Having a radiance map is only the first step in producing an HDR image. While we now have a relatively accurate representation of radiance, we need to map these values back onto the range between 0 and 255 in order to display them. We cannot use a direct linear mapping because we would lose detail. We therefore use the following algorithm based on Durand 2002:

  1. Use linear radiance with color channels as input
  2. Compute intensity I as pixelwise mean of color channels.
  3. Compute chrominance as linear radiance / I.
  4. Compute log intensity L = \text{log2}(I)
  5. Apply bilateral filter B = \text{bilateral}(L)
  6. Compute detail layer as D = L - B
  7. Apply offset and scaling B' = (B-o) * s where o=\text{max}(B) and s =
(\text{desired dynamic range})/(\text{max}(B) - \text{min}(B))
  8. Find output log intensity O = 2^{B' + D}
  9. Apply color by multiplying O by chrominance
  10. Raise result to the power of \gamma to apply gamma compression. We use 0.5.

The bilateral filter applies blur while retaining edges. This allows us to compute offset and scaling without considering detail before reintroducing the detail we lost.

This technique yields the following images:

tone 1

tone 2

It is also possible through global strategies such as taking the square root or log of intensity. Below, we compare an image from the dataset to our composite hdr image with complex and simple tone mapping:

tone compare tone compare

We can see that all HDR images allow us to see a greater dynamic range than the any one of the original images, and the more complex tone mapping strategy produces the best appearing results. While the other mappings look dark in areas or unnatural, the local method of tone mapping described above creates a natural, well balanced look.

Cookies???

Finally, I applied the same pipeline to images that I took. I used an iPhone app with an adjustable shutter, and fixed the phone in place. Here are the results:

radiance my photo 1

radiance my photo 1

tone my photo 1

This result looks natural, while capturing detail in the dark and light region of the image.

radiance my photo 2

radiance my photo 2

tone my photo 2

This result also looks natural and captures detail in all regions, but there is some speckling. One main difference in how this image was produced was that my “tripod” was less secure, and I only include four images over a very large dynamic range. I would expect that this problem could be alleviated by fixing these two issues.

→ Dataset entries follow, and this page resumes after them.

/-! ### The start of a command (40_command.md R75). -/

@[simp] theorem State.accept_ie (s : State) (w : Word) (p : Phase) : (s.accept w p).ie = s.ie := rfl
@[simp] theorem State.accept_done (s : State) (w : Word) (p : Phase) : (s.accept w p).done = false := rfl
@[simp] theorem State.accept_hit (s : State) (w : Word) (p : Phase) : (s.accept w p).hit = false := rfl
@[simp] theorem State.accept_err (s : State) (w : Word) (p : Phase) : (s.accept w p).err = none := rfl
@[simp] theorem State.accept_cfg (s : State) (w : Word) (p : Phase) : (s.accept w p).cfg = s.cfg := rfl
@[simp] theorem State.accept_acfg (s : State) (w : Word) (p : Phase) : (s.accept w p).acfg = s.acfg := rfl
@[simp] theorem State.accept_cmd (s : State) (w : Word) (p : Phase) : (s.accept w p).cmd = w := rfl
@[simp] theorem State.accept_arg0 (s : State) (w : Word) (p : Phase) : (s.accept w p).arg0 = s.arg0 := rfl
@[simp] theorem State.accept_arg1 (s : State) (w : Word) (p : Phase) : (s.accept w p).arg1 = s.arg1 := rfl
@[simp] theorem State.accept_res (s : State) (w : Word) (p : Phase) : (s.accept w p).res = s.res := rfl
@[simp] theorem State.accept_srcAddr (s : State) (w : Word) (p : Phase) : (s.accept w p).srcAddr = s.srcAddr := rfl
@[simp] theorem State.accept_srcLen (s : State) (w : Word) (p : Phase) : (s.accept w p).srcLen = s.srcLen := rfl
@[simp] theorem State.accept_dstAddr (s : State) (w : Word) (p : Phase) : (s.accept w p).dstAddr = s.dstAddr := rfl
@[simp] theorem State.accept_dstCap (s : State) (w : Word) (p : Phase) : (s.accept w p).dstCap = s.dstCap := rfl
@[simp] theorem State.accept_targetLen (s : State) (w : Word) (p : Phase) : (s.accept w p).targetLen = s.targetLen := rfl
@[simp] theorem State.accept_dict (s : State) (w : Word) (p : Phase) : (s.accept w p).dict = s.dict := rfl
@[simp] theorem State.accept_pacc (s : State) (w : Word) (p : Phase) : (s.accept w p).pacc = s.pacc := rfl
@[simp] theorem State.accept_pnb (s : State) (w : Word) (p : Phase) : (s.accept w p).pnb = s.pnb := rfl
@[simp] theorem State.accept_outLen (s : State) (w : Word) (p : Phase) : (s.accept w p).outLen = s.outLen := rfl
@[simp] theorem State.accept_srcPos (s : State) (w : Word) (p : Phase) : (s.accept w p).srcPos = s.srcPos := rfl
@[simp] theorem State.accept_srcBit (s : State) (w : Word) (p : Phase) : (s.accept w p).srcBit = s.srcBit := rfl
@[simp] theorem State.accept_codeCount (s : State) (w : Word) (p : Phase) : (s.accept w p).codeCount = s.codeCount := rfl
@[simp] theorem State.accept_errInfo (s : State) (w : Word) (p : Phase) : (s.accept w p).errInfo = 0 := rfl
@[simp] theorem State.accept_phase (s : State) (w : Word) (p : Phase) : (s.accept w p).phase = p := rfl
@[simp] theorem State.accept_cur (s : State) (w : Word) (p : Phase) : (s.accept w p).cur = s.cur := rfl
@[simp] theorem State.accept_b (s : State) (w : Word) (p : Phase) : (s.accept w p).b = s.b := rfl
@[simp] theorem State.accept_prev (s : State) (w : Word) (p : Phase) : (s.accept w p).prev = s.prev := rfl
@[simp] theorem State.accept_prevValid (s : State) (w : Word) (p : Phase) : (s.accept w p).prevValid = s.prevValid := rfl
@[simp] theorem State.accept_code (s : State) (w : Word) (p : Phase) : (s.accept w p).code = s.code := rfl
@[simp] theorem State.accept_seq (s : State) (w : Word) (p : Phase) : (s.accept w p).seq = s.seq := rfl
@[simp] theorem State.accept_mem (s : State) (w : Word) (p : Phase) : (s.accept w p).mem = s.mem := rfl
@[simp] theorem State.accept_host (s : State) (w : Word) (p : Phase) : (s.accept w p).host = s.host := rfl
@[simp] theorem State.accept_obs (s : State) (w : Word) (p : Phase) : (s.accept w p).obs = s.obs := rfl
@[simp] theorem State.accept_draws (s : State) (w : Word) (p : Phase) : (s.accept w p).draws = s.draws := rfl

I include comparisons to other tone mapping methods below:

compare 1 compare 1

Like in the other section, the local tone mapping performs the best.

Also, to explore tone mapping a bit further, I plotted the high frequency and low frequency components separated when doing tone mapping:

hf hf

The bilateral filter isolates the low frequency components whil maintaining the edges. This also has the effect of not attenuating the bright regions near edges with dark regions which is important when computing tone mapping. If we instead used a gaussian filter, the some bright areas may not correctly fall in the target range in the output image.